Cedomir J. Eterovic, president of Dana South America, boasts that the company has never lost money on the continent. At times, it was a struggle, especially with local content requirements and a reluctance to embrace big foreign companies.
To address the content issue, Dana paired up with local partners. "We always had good opportunities with mixed companies, and even though there was little desire for multinationals, they needed the technology for their new models and for an updated industry," he says. "That gave us a good opportunity."
Then there are battles with high inflation and currency devaluation. "Our customers were changing prices on us on a daily basis in the early '80s in Brazil and Argentina to compensate for devaluation," says Mr. Eterovic.
With South America recovering from recent economic jitters, he sees a bright future in the region. "These countries have become open economies, and they are working to take the past away," he says. "Governments are now more democratic - there are no dictatorships, and it looks like it will stay that way for a while. That has brought stability and growth."
Despite current troubles in Korea and Thailand, analysts agree Asia-Pacific still is a region holding great promise for those able to stick it out. They say the recovery will probably take two years or more.
In the meantime, opportunities abound for investors willing to pump badly needed cash into foundering Asian-Pacific companies.
"There are bargains out there, but not knowing when the currency situation will turn around makes it hard to form a financial plan," says KMPG Consulting's Brian Ambrose. "You may not want to take that risk."
Charles F. Jerabek agrees there are more opportunities than perils for suppliers going global, even in the face of market unrest overseas. "Let's call it a glitch. We're not cutting back on our investments or growth opportunities over there," says Mr. Jerabek, executive vice president of global automotive lighting for Osram Sylvania.

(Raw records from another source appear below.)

-- ==== Sys2Proof/Machine/SlotPlan.lean ====
section
/-! DEFINITION. The slot plan and the site-cell carousel (06, section 6.3): PLAN.WRITE, PLAN.SWAP, PLAN.CANCEL,
PLAN.READ, SITECELL.SET, SITECELL.READ, and the swap at a second boundary. -/

namespace Sys2Proof.Machine

/-! ## Banks -/

/-- A bank: bank 1, or bank 0. -/
def Assembler.bank (a : Assembler) (one : Bool) : PlanBank := if one then a.bank1 else a.bank0

/-- A bank replaced. -/
def Assembler.setBank (a : Assembler) (one : Bool) (b : PlanBank) : Assembler :=
  if one then { a with bank1 := b } else { a with bank0 := b }

/-- The active bank (R103). -/
def Assembler.activeBank (a : Assembler) : PlanBank := a.bank a.activeOne

/-- The entry at a position; an unlisted position is NULL. -/
def PlanBank.entry (b : PlanBank) (k : Nat) : PlanEntry := (b.entries.get k).getD .null

/-- An entry written: NULL is kept by listing nothing. -/
def PlanBank.write (b : PlanBank) (k : Nat) (e : PlanEntry) : PlanBank :=
  match e with
  | .null => { b with entries := b.entries.del k }
  | .site => { b with entries := b.entries.put k .site }
  | .spare => { b with entries := b.entries.put k .spare }

/-- Entries written from a position on, in order (R106). -/
def PlanBank.writeRun (b : PlanBank) : Nat → List PlanEntry → PlanBank
  | _, [] => b
  | k, e :: es => PlanBank.writeRun (b.write k e) (k + 1) es

/-! ## The swap at a second boundary (R109, R200) -/

/-- The armed swap acted on at a second boundary, with the second number the boundary begins (R109). -/
def State.swapAtBoundary (s : State) : State :=
  match s.assembler.armedSwap with
  | none => s
  | some armed =>
    let passed := (s.time.second - armed).toInt
    if passed < 0 then s
    else
      ({ s with assembler := { s.assembler with activeOne := !s.assembler.activeOne, armedSwap := none } } : State).raise
        (.planSwap (!s.assembler.activeOne) armed s.time.second (decide (0 < passed)))

/-! ## Requests -/

/-- A bank number: 0 or 1. -/
def readBank (b : Byte) : Option Bool := readChoice false true b

/-- PLAN.WRITE's fields against the first check of R106: the bank, the entries and the new length, if one is given. -/
def readPlanWrite (b : PlanWriteBody) : Option (Bool × List PlanEntry × Option Nat) := do
  let bank ← readBank b.bank
  let entries ← readAll readPlanEntry b.entries
  let present ← readFlag b.lengthPresent
  if b.first.toNat + entries.length ≤ 1024 then
    if present then
      let length ← readRange 1 1024 b.length.toNat
      some (bank, entries, some length)
    else some (bank, entries, none)
  else none

/-- PLAN.WRITE at the Assembler (R106). -/
def handlePlanWrite (b : PlanWriteBody) (s : State) : Answer :=
  match readPlanWrite b with
  | none => .refuse .range
  | some (bank, entries, length) =>
    if bank = s.assembler.activeOne then .refuse .activeBank
    else if s.assembler.armedSwap.isSome then .refuse .pending
    else
      let old := s.assembler.bank bank
      let written := old.writeRun b.first.toNat entries
      .ok { s with assembler := s.assembler.setBank bank { written with length := length.getD old.length } } []

/-- PLAN.SWAP at the Assembler (R107). -/
def handlePlanSwap (second : Epoch) (s : State) : Answer :=
  let ahead := (second - s.time.second).toInt
  if s.assembler.armedSwap.isSome then .refuse .pending
  else if !s.time.epochKnown then .refuse .untimed
  else if ahead < 1 then .refuse .late
  else if 3600 < ahead then .refuse .range
  else .ok { s with assembler := { s.assembler with armedSwap := some second } } []

/-- PLAN.CANCEL at the Assembler (R108): the reply states whether a swap was disarmed. -/
def handlePlanCancel (s : State) : Answer :=
  .ok { s with assembler := { s.assembler with armedSwap := none } } (encFlag s.assembler.armedSwap.isSome)

/-- PLAN.READ at the Assembler (R108). An empty range (count 0), of which R108 says nothing, is accepted for a first position
up to 1,024 and refused with RANGE above (DESIGN CHOICE, log entry 36). -/
def handlePlanRead (bank : Byte) (first count : Nat) (s : State) : Answer :=
  match readBank bank with
  | none => .refuse .range
  | some one =>
    if first + count ≤ 1024 then
      let a := s.assembler
      .ok s (encFlag a.activeOne ++ beBytes 2 a.bank0.length ++ beBytes 2 a.bank1.length ++
        encOptNat 4 (a.armedSwap.map BitVec.toNat) ++
        encList 2 (fun k => beBytes 1 ((a.bank one).entry k).code) (List.range' first count))
    else .refuse .range

/-- SITECELL.SET at the Assembler (R110). -/
def handleSitecellSet (cells : List Bytes) (s : State) : Answer :=
  .ok { s with assembler := { s.assembler with carousel := cells, pointer := 0 } } []

/-- SITECELL.READ at the Assembler (R110). -/
def handleSitecellRead (s : State) : Answer :=
  .ok s (beBytes 1 s.assembler.carousel.length ++ beBytes 1 s.assembler.pointer ++ s.assembler.carousel.flatten)

/-- PLAN.WRITE (R106). -/
def execPlanWrite (tag : BitVec 16) (body : PlanWriteBody) (s : State) : Host.Outcome State Fault Refusal :=
  .next (s.request (.planWrite tag body) 0x0403#16 tag (handlePlanWrite body))

/-- PLAN.SWAP (R107). -/
def execPlanSwapRequest (tag : BitVec 16) (second : BitVec 32) (s : State) : Host.Outcome State Fault Refusal :=
  .next (s.request (.planSwapRequest tag second) 0x0404#16 tag (handlePlanSwap second))

/-- PLAN.CANCEL (R108). -/
def execPlanCancel (tag : BitVec 16) (s : State) : Host.Outcome State Fault Refusal :=
  .next (s.request (.planCancel tag) 0x0405#16 tag handlePlanCancel)

/-- PLAN.READ (R108). -/
def execPlanRead (tag : BitVec 16) (bank : Byte) (first count : BitVec 16) (s : State) :
    Host.Outcome State Fault Refusal :=
  .next (s.request (.planRead tag bank first count) 0x0406#16 tag (handlePlanRead bank first.toNat count.toNat))

/-- SITECELL.SET (R110). -/
def execSitecellSet (tag : BitVec 16) (cells : List Bytes) (s : State) : Host.Outcome State Fault Refusal :=
  .next (s.request (.sitecellSet tag cells) 0x0407#16 tag (handleSitecellSet cells))

/-- SITECELL.READ (R110). -/
def execSitecellRead (tag : BitVec 16) (s : State) : Host.Outcome State Fault Refusal :=
  .next (s.request (.sitecellRead tag) 0x0408#16 tag handleSitecellRead)

end Sys2Proof.Machine
end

"If anything, we can get better deals now. We haven't culminated any at this time, but we've been working on some. We've got commitments to expand our lighting manufacturing to be even more global than we are today."
Marc Santucci, president of Elm International, a market research firm, says many suppliers are on the prowl for good deals in Korea. "It's not right for everyone," he says. "But if I was a U.S. partsmaker, I would be looking real hard at it."
He's less optimistic, however, on the prospects in China, where suppliers and automakers are jockeying for position in an emerging market of more than a billion people. He questions whether the Chinese government will allow foreign companies to make money there.
"They want foreigners to come in and bring them up to speed on technology, and then it's time for you to leave," Mr. Santucci says. "They change things constantly, making the cost of doing business different from what it was yesterday. Until I see a little more consistency, I don't think it should be high on your priority list unless you're there for export only."